**EXERCISE GOAL:** Look through the data below and report how many lines include "entry". Only the number should be given.

**DATA SHOWN:**
/-! ## Statuses of saved contexts (05 R94, 17 R294) -/

/-- Writes n bytes at offset o of the record of a saved context, as the strand it left and through the root it was written with; a target that refuses the Hamper
is reported (24 R387). -/
def patchRecord (s : State) (p : Nat) (g : Grid) (vsi o n v : Nat) : State :=
  let st := s.strand p
  let t := s.setStrand p { st with ptroot := g.root, tlb := [] }
  let va := g.saveArea vsi + BitVec.ofNat 64 o
  let t := match checkAccess t p va { kind := .write, prv := some false } with
    | (.error c, t) => if c = (⟨0x08, 5⟩ : Cause) then t.toFirmware (moduleOf p) 1024 va else t
    | (.ok a, t) => turnEvent (writeBytes t p a va n v) (granOf a.pa) 4 p va
  t.updStrand p (fun x => { x with ptroot := st.ptroot, tlb := st.tlb })
/-- A dword of that record. -/
def peekRecord (s : State) (p : Nat) (g : Grid) (vsi o : Nat) : Nat :=
  let st := s.strand p
  let t := s.setStrand p { st with ptroot := g.root, tlb := [] }
  let va := g.saveArea vsi + BitVec.ofNat 64 o
  match checkAccess t p va { kind := .read, prv := some false } with
  | (.error _, _) => 0
  | (.ok a, t) => (readAccAs t p a va 8).1.1
/-- The in-flight entries of a saved context, in order of issue. -/
def savedFlights (s : State) (m : Nat) (who : Nat × Nat) : List Flight :=
  ((s.xfers.filter (fun (x : Xfer) => x.saved == some who)).filterMap (fun (x : Xfer) => match x.kind with
      | XKind.strm => some (x.tok, x.num, 0) | XKind.copy => some (x.tok, x.num, 1) | XKind.mcast => none)
    ++ ((s.hamper m).nextw.filter (fun (n : NextW) => n.saved == some who)).map (fun (n : NextW) => (n.tok, n.num, 2))).foldr addFlight []
/-- A status word reaches a saved context: its register's copy becomes full, a requested PEND bit is set, its in-flight entry is cleared and
the list closed up. The entry itself has left xfers or nextw. -/
def deliverSaved (s : State) (p : Nat) (who : Nat × Nat) (dest : Option Nat) (pend : Option Nat) (v : Word) : State :=
  match gridOf s (moduleOf p) who.1 with
  | none => s
  | some g =>
    let s := match dest with
      | none => s
      | some d =>
        let i := (bankCells ((peekRecord s p g who.2 0x140).testBit 6)).idxOf d
        let s := patchRecord s p g who.2 (8 * i) 8 v.toNat
        let s := patchRecord s p g who.2 0x118 8 (peekRecord s p g who.2 0x118 ||| 2 ^ i)
        patchRecord s p g who.2 0x128 8 (peekRecord s p g who.2 0x128 &&& (2 ^ 64 - 1 - 2 ^ i))
    let s := match pend with
      | none => s
      | some n => patchRecord s p g who.2 0x4B8 8 (peekRecord s p g who.2 0x4B8 ||| 2 ^ n)
    let fl := (savedFlights s (moduleOf p) who).take 16
    (List.range 16).foldl (fun s i =>
      patchRecord s p g who.2 (0x520 + 8 * i) 8 (match fl[i]? with | some f => 2 ^ 63 + f.2.2 * 256 + f.2.1 | none => 0)) s

/-- The k-th transfer of a saved context is performed to its end, and its status goes into the save record (05 R94). -/
def execSavedStatusDelivery (k : Nat) (s : State) : Host.Outcome State Fault Refusal :=
  match (s.xfers.filter (fun x => x.saved.isSome))[k]? with
  | none => .next s
  | some x =>
    match x.saved with
    | none => .next s
    | some who =>
      let r := (List.range (x.count - x.done)).foldl (fun (t : State × Xfer) _ => transferElem t.1 t.2) (s, x)
      let s := drainXfer r.1 r.2
      let s := { s with xfers := s.xfers.filter (fun y => y.tok ≠ x.tok) }
      .next (deliverSaved s x.strand who x.dest (if x.ui then some x.num else none) r.2.status)

end Sys2Proof.Machine
end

**RESULT FOR THIS EXERCISE:** 2